Builds i2b2 tranSMART ontology from an dbGaP study

Primary LanguagePythonApache License 2.0Apache-2.0


Builds i2b2 tranSMART ontology from an dbGaP study

This python script queries dbGaP projects web pages base on a phs (study id) in order to retrieve contextual information for dbGaP phv (variables id).
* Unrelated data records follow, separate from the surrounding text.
-- ==== Sys2Proof/Laws/FrameBackground.lean ====
section
/-! SUPPORT. One frame lemma for each operation that answers a state, of the thermal engine, tables and loads, background activities and the OTP.
A lemma `x_frame` names the parts of the state that `x` may change; everything else it leaves as it was (`Frame`). -/

set_option Elab.async false

namespace Sys2Proof.Machine

/-! ### Thermal -/

/-- What `sensorFails` can change. -/
theorem sensorFails_frame : ∀ x0 x1 x2 x3 x4, Frame [.glb, .link, .rings, .cnt, .parked, .ports, .th, .sp, .spr, .out] x0 (sensorFails x0 x1 x2 x3 x4) := by
  intro x0 x1 x2 x3 x4
  unfold sensorFails
  exact Frame.step ((State.modPort_frame _ _ _).mono rfl) (thermEvent_frame _ _ _ _ _ _ _ _ _ _) (by rfl)

/-- What `takeReading` can change. -/
theorem takeReading_frame : ∀ x0 x1 x2 x3, Frame [.glb, .link, .rings, .cnt, .parked, .ports, .th, .sp, .spr, .out] x0 (takeReading x0 x1 x2 x3) := by
  intro x0 x1 x2 x3
  unfold takeReading
  extract_lets +onlyGivenNames -underBinder y1
  try clear_value y1
  extract_lets +onlyGivenNames -underBinder y2
  have hy2 : ∀ a0y2, Frame [.glb, .link, .rings, .cnt, .parked, .ports, .th, .sp, .spr, .out] x0 (y2 a0y2) := by
    intro a0y2
    unfold y2
    exact (State.modPort_frame _ _ _).mono rfl
  try clear_value y2
  split
  · exact hy2 _
  · exact hy2 _
  · refine Frame.ite ?_ ?_
    · exact hy2 _
    · refine Frame.ite ?_ ?_
      · exact (sensorFails_frame _ _ _ _ _).mono rfl
      · exact hy2 _

/-- What `substitute` can change. -/
theorem substitute_frame : ∀ x0 x1 x2, Frame [.ports] x1 (substitute x0 x1 x2) := by
  intro x0 x1 x2
  unfold substitute
  refine Frame.foldl (fun t1 _ => ?_) _ _ ?_
  · extract_lets +onlyGivenNames -underBinder y2
    try clear_value y2
    split
    · exact (State.modPort_frame _ _ _).mono rfl
    · exact Frame.refl _ _
  · exact Frame.refl _ _

/-- What `crossCheck` can change. -/
theorem crossCheck_frame : ∀ x0 x1 x2 x3 x4, Frame [.glb, .link, .rings, .cnt, .parked, .ports, .th, .sp, .spr, .out] x1 (crossCheck x0 x1 x2 x3 x4) := by
  intro x0 x1 x2 x3 x4
  unfold crossCheck
  extract_lets +onlyGivenNames -underBinder y1
  try clear_value y1
  refine Frame.ite ?_ ?_
  · exact (State.modPort_frame _ _ _).mono rfl
  · extract_lets +onlyGivenNames -underBinder y2
    try clear_value y2
    split
    · exact (State.modPort_frame _ _ _).mono rfl
    · refine Frame.ite ?_ ?_
      · exact Frame.refl _ _
      · exact (sensorFails_frame _ _ _ _ _).mono rfl
    · extract_lets +onlyGivenNames -underBinder y3
      try clear_value y3
      refine Frame.ite ?_ ?_
      · exact Frame.step ((sensorCleared_frame _ _ _).mono rfl) (State.modPort_frame _ _ _) (by rfl)
      · refine Frame.ite ?_ ?_
        · exact (sensorFails_frame _ _ _ _ _).mono rfl
        · exact Frame.refl _ _

/-- What `checkLimit` can change. -/
theorem checkLimit_frame : ∀ x0 x1 x2 x3 x4, Frame [.glb, .link, .rings, .cnt, .execs, .parked, .quires, .ports, .th, .sp, .spr, .mgt, .bg, .out] x0 (checkLimit x0 x1 x2 x3 x4) := by
  intro x0 x1 x2 x3 x4
  unfold checkLimit
  extract_lets +onlyGivenNames -underBinder y1
  try clear_value y1
  extract_lets +onlyGivenNames -underBinder y2
  try clear_value y2
  extract_lets +onlyGivenNames -underBinder y3
  try clear_value y3
  refine Frame.ite ?_ ?_
  · extract_lets +onlyGivenNames -underBinder y4
    try clear_value y4
    extract_lets +onlyGivenNames -underBinder y5
    have hy5 : Frame [.glb, .link, .rings, .cnt, .execs, .parked, .quires, .ports, .th, .sp, .spr, .mgt, .bg, .out] x0 y5 := Frame.step ((State.modPort_frame _ _ _).mono rfl) (heaterOff_frame _ _) (by rfl)
    try clear_value y5
    extract_lets +onlyGivenNames -underBinder y6
    try clear_value y6
    exact Frame.step (Frame.step (by assumption) (headStop_frame _ _) (by rfl)) (thermEvent_frame _ _ _ _ _ _ _ _ _ _) (by rfl)
  · exact (State.modPort_frame _ _ _).mono rfl

/-- What `checkWarn` can change. -/
theorem checkWarn_frame : ∀ x0 x1 x2 x3 x4, Frame [.glb, .link, .rings, .cnt, .execs, .parked, .quires, .reqs, .ports, .th, .sp, .spr, .mgt, .bg, .out] x0 (checkWarn x0 x1 x2 x3 x4) := by
  intro x0 x1 x2 x3 x4
  unfold checkWarn
  extract_lets +onlyGivenNames -underBinder y1
  try clear_value y1
  extract_lets +onlyGivenNames -underBinder y2
  try clear_value y2
  extract_lets +onlyGivenNames -underBinder y3
  try clear_value y3
  extract_lets +onlyGivenNames -underBinder y4
  try clear_value y4
  extract_lets +onlyGivenNames -underBinder y5
  have hy5 : Frame [.glb, .link, .rings, .cnt, .execs, .parked, .quires, .reqs, .ports, .th, .sp, .spr, .mgt, .bg, .out] x0 y5 := by
    unfold y5
    split
    · refine Frame.ite ?_ ?_
      · exact Frame.step ((State.modPort_frame _ _ _).mono rfl) (thermEvent_frame _ _ _ _ _ _ _ _ _ _) (by rfl)
      · exact Frame.refl _ _
    · refine Frame.ite ?_ ?_
      · exact (endHeadEpisode_frame _ _ _ _ _).mono rfl
      · exact (State.modPort_frame _ _ _).mono rfl
  try clear_value y5
  split
  · refine Frame.ite ?_ ?_
    · extract_lets +onlyGivenNames -underBinder y6
      try clear_value y6
      extract_lets +onlyGivenNames -underBinder y7
      have hy7 : Frame [.glb, .link, .rings, .cnt, .execs, .parked, .quires, .reqs, .ports, .th, .sp, .spr, .mgt, .bg, .out] x0 y7 := Frame.step (by assumption) (request_frame _ _ _ _) (by rfl)
      try clear_value y7
      exact Frame.step (Frame.step (Frame.step (by assumption) (State.modPort_frame _ _ _) (by rfl)) (heaterOff_frame _ _) (by rfl)) (thermEvent_frame _ _ _ _ _ _ _ _ _ _) (by rfl)
    · assumption
  · assumption

/-- What `checkCold` can change. -/
theorem checkCold_frame : ∀ x0 x1 x2 x3, Frame [.glb, .link, .rings, .cnt, .execs, .parked, .quires, .reqs, .ports, .th, .sp, .spr, .mgt, .bg, .out] x0 (checkCold x0 x1 x2 x3) := by
  intro x0 x1 x2 x3
  unfold checkCold
  split
  · exact Frame.refl _ _
  · extract_lets +onlyGivenNames -underBinder y1
    have hy1 : Frame [.glb, .link, .rings, .cnt, .execs, .parked, .quires, .reqs, .ports, .th, .sp, .spr, .mgt, .bg, .out] x0 y1 := by
      refine Frame.ite ?_ ?_
      · refine Frame.ite ?_ ?_
        · exact (endColdWarn_frame _ _ _ _ _).mono rfl
        · exact Frame.refl _ _
      · refine Frame.ite ?_ ?_
        · exact Frame.step ((State.modPort_frame _ _ _).mono rfl) (thermEvent_frame _ _ _ _ _ _ _ _ _ _) (by rfl)
        · exact Frame.refl _ _
    try clear_value y1
    refine Frame.ite ?_ ?_
    · refine Frame.ite ?_ ?_
      · exact Frame.step (by assumption) (endMinjet_frame _ _ _ _ _) (by rfl)
      · assumption
    · refine Frame.ite ?_ ?_
      · extract_lets +onlyGivenNames -underBinder y2
        try clear_value y2
        extract_lets +onlyGivenNames -underBinder y3
        have hy3 : Frame [.glb, .link, .rings, .cnt, .execs, .parked, .quires, .reqs, .ports, .th, .sp, .spr, .mgt, .bg, .out] x0 y3 := Frame.step (by assumption) (request_frame _ _ _ _) (by rfl)
        try clear_value y3
        exact Frame.step (Frame.step (by assumption) (State.modPort_frame _ _ _) (by rfl)) (thermEvent_frame _ _ _ _ _ _ _ _ _ _) (by rfl)
      · assumption

/-- What `warmTime` can change. -/
theorem warmTime_frame : ∀ x0 x1 x2 x3, Frame [.ports] x0 (warmTime x0 x1 x2 x3) := by
  intro x0 x1 x2 x3
  unfold warmTime
  split
  all_goals
    exact (State.modPort_frame _ _ _).mono rfl

/-- What `headLimits` can change. -/
theorem headLimits_frame : ∀ x0 x1, Frame [.glb, .link, .rings, .cnt, .execs, .parked, .quires, .reqs, .ports, .th, .sp, .spr, .mgt, .bg, .out] x0 (headLimits x0 x1) := by
  intro x0 x1
  unfold headLimits
  extract_lets +onlyGivenNames -underBinder y1
  try clear_value y1
  split
  · exact Frame.refl _ _
  · refine Frame.ite ?_ ?_
    · exact Frame.refl _ _
    · extract_lets +onlyGivenNames -underBinder y2
      try clear_value y2
      extract_lets +onlyGivenNames -underBinder y3
      try clear_value y3
      extract_lets +onlyGivenNames -underBinder y4
      try clear_value y4
      exact Frame.step (Frame.step (Frame.step (Frame.step ((checkAbs_frame _ _ _).mono rfl) (checkLimit_frame _ _ _ _ _) (by rfl)) (checkWarn_frame _ _ _ _ _) (by rfl)) (checkCold_frame _ _ _ _) (by rfl)) (warmTime_frame _ _ _ _) (by rfl)

/-- What `heaterRound` can change. -/
theorem heaterRound_frame : ∀ x0 x1, Frame [.ports, .out] x0 (heaterRound x0 x1) := by
  intro x0 x1
  unfold heaterRound
  extract_lets +onlyGivenNames -underBinder y1
  try clear_value y1
  extract_lets +onlyGivenNames -underBinder y2
  try clear_value y2
  split
  · refine Frame.ite ?_ ?_
    · exact (heaterOff_frame _ _).mono rfl
    · extract_lets +onlyGivenNames -underBinder y3
      try clear_value y3
      extract_lets +onlyGivenNames -underBinder y4
      try clear_value y4
      extract_lets +onlyGivenNames -underBinder y5
      try clear_value y5
      extract_lets +onlyGivenNames -underBinder y6
      try clear_value y6
      extract_lets +onlyGivenNames -underBinder y7
      have hy7 : Frame [.ports, .out] x0 y7 := (State.modPort_frame _ _ _).mono rfl
      try clear_value y7
      refine Frame.ite ?_ ?_
      · assumption
      · exact Frame.step (by assumption) (State.emit_frame _ _) (by rfl)
  · exact (heaterOff_frame _ _).mono rfl

/-- What `dieWarnCheck` can change. -/
theorem dieWarnCheck_frame : ∀ x0 x1 x2, Frame [.glb, .link, .rings, .cnt, .parked, .ports, .th, .sp, .spr, .out] x0 (dieWarnCheck x0 x1 x2) := by
  intro x0 x1 x2
  unfold dieWarnCheck
  split
  · refine Frame.ite ?_ ?_
    · extract_lets +onlyGivenNames -underBinder y1
      try clear_value y1
      refine Frame.step ?_ (thermEvent_frame _ _ _ _ _ _ _ _ _ _) (by rfl)
      exact Frame.upd (Frame.refl _ _) rfl rfl
    · exact Frame.refl _ _
  · refine Frame.ite ?_ ?_
    · extract_lets +onlyGivenNames -underBinder y2
      have hy2 : Frame [.glb, .link, .rings, .cnt, .parked, .ports, .th, .sp, .spr, .out] x0 y2 := by
        refine Frame.ite ?_ ?_
        · exact (thermEvent_frame _ _ _ _ _ _ _ _ _ _).mono rfl
        · exact Frame.refl _ _
      try clear_value y2
      refine Frame.step ?_ (thermEvent_frame _ _ _ _ _ _ _ _ _ _) (by rfl)
      exact Frame.upd (by assumption) rfl rfl
    · exact Frame.refl _ _

/-- What `dieEnforceCheck` can change. -/
theorem dieEnforceCheck_frame : ∀ x0 x1 x2, Frame [.glb, .link, .rings, .cnt, .parked, .ports, .th, .sp, .spr, .out] x0 (dieEnforceCheck x0 x1 x2) := by
  intro x0 x1 x2
  unfold dieEnforceCheck
  split
  · refine Frame.ite ?_ ?_
    · refine Frame.step ?_ (thermEvent_frame _ _ _ _ _ _ _ _ _ _) (by rfl)
      exact Frame.upd (Frame.refl _ _) rfl rfl
    · exact Frame.refl _ _
  · exact Frame.refl _ _

/-- What `dieLimitCheck` can change. -/
theorem dieLimitCheck_frame : ∀ x0 x1 x2, Frame [.glb, .link, .rings, .cnt, .execs, .parked, .quires, .reqs, .ports, .th, .sp, .spr, .mgt, .bg, .out] x0 (dieLimitCheck x0 x1 x2) := by
  intro x0 x1 x2
  unfold dieLimitCheck
  refine Frame.ite ?_ ?_
  · refine Frame.ite ?_ ?_
    · refine Frame.step ?_ (faultEdge_frame _) (by rfl)
      exact Frame.upd (Frame.refl _ _) rfl rfl
    · exact Frame.refl _ _
  · refine Frame.ite ?_ ?_
    · extract_lets +onlyGivenNames -underBinder y1
      try clear_value y1
      extract_lets +onlyGivenNames -underBinder y2
      try clear_value y2
      extract_lets +onlyGivenNames -underBinder y3
      have hy3 : Frame [.glb, .link, .rings, .cnt, .execs, .parked, .quires, .reqs, .ports, .th, .sp, .spr, .mgt, .bg, .out] x0 y3 := by
        refine Frame.step ?_ (evtStop_frame _ _ _) (by rfl)
        refine Frame.step ?_ (faultEdge_frame _) (by rfl)
        refine Frame.step ?_ (stopAll_frame _ _) (by rfl)
        exact Frame.upd (Frame.refl _ _) rfl rfl
      try clear_value y3
      extract_lets +onlyGivenNames -underBinder y4
      have hy4 : Frame [.glb, .link, .rings, .cnt, .execs, .parked, .quires, .reqs, .ports, .th, .sp, .spr, .mgt, .bg, .out] x0 y4 := by
        refine forAll_frame ?_ (fun t5 _ => ?_)
        · assumption
        · refine Frame.ite ?_ ?_
          · exact Frame.refl _ _
          · exact Frame.step ((addCommit_frame _ _ _).mono rfl) (pumpHead_frame _ _) (by rfl)
      try clear_value y4
      exact Frame.step (by assumption) (thermEvent_frame _ _ _ _ _ _ _ _ _ _) (by rfl)
    · exact Frame.refl _ _

/-- What `dieColdCheck` can change. -/
theorem dieColdCheck_frame : ∀ x0 x1 x2, Frame [.glb, .link, .rings, .cnt, .parked, .ports, .page, .th, .sp, .spr, .out] x0 (dieColdCheck x0 x1 x2) := by
  intro x0 x1 x2
  unfold dieColdCheck
  refine Frame.ite ?_ ?_
  · refine Frame.ite ?_ ?_
    · extract_lets +onlyGivenNames -underBinder y1
      try clear_value y1
      extract_lets +onlyGivenNames -underBinder y2
      have hy2 : Frame [.glb, .link, .rings, .cnt, .parked, .ports, .page, .th, .sp, .spr, .out] x0 y2 := Frame.upd (Frame.refl _ _) rfl rfl
      try clear_value y2
      refine Frame.ite ?_ ?_
      · exact Frame.upd (by assumption) rfl rfl
      · assumption
    · exact Frame.refl _ _
  · refine Frame.ite ?_ ?_
    · refine Frame.step ?_ (thermEvent_frame _ _ _ _ _ _ _ _ _ _) (by rfl)
      exact Frame.upd (Frame.refl _ _) rfl rfl
    · exact Frame.refl _ _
Using these information it builds a set of i2b2 ontology paths for each phv. These informations are stored in a file (leafFilePath). These file is then used to create a new mappig file for the i2b2/tranSMART etl pipeline (based on a pre-existing one)


Pre requisit

python 2 (should work with python 3)

Clone the repository

git clone https://github.com/vianneyJouhet/dbGaP-i2b2Tm-TreeBuilder.git

Copy and adapt the properties.json file

Copy properties.json from template to the root of the project

  • study_id ==> dgGap study id (phs that includes version and p)
  • current_object_id ==> dbGap object id (number within the phs)
  • retrievePaths ==> do you want yo retrieve path from dbGap (can be set to "N" in order to skip this part)
  • buildMappingFile ==> do you want to build a mapping file (needs sourceMappingFile and targetMappingFile to be set)
  • leafFilePath ==> Target file for tree building (will replace file if exists)
  • sourceMappingFile ==> Pre-existing Mapping file as defiend in i2b2 TranSMART ETL)
  • targetMappingFile ==> Mapping File that will be created

Run the main script

python main.py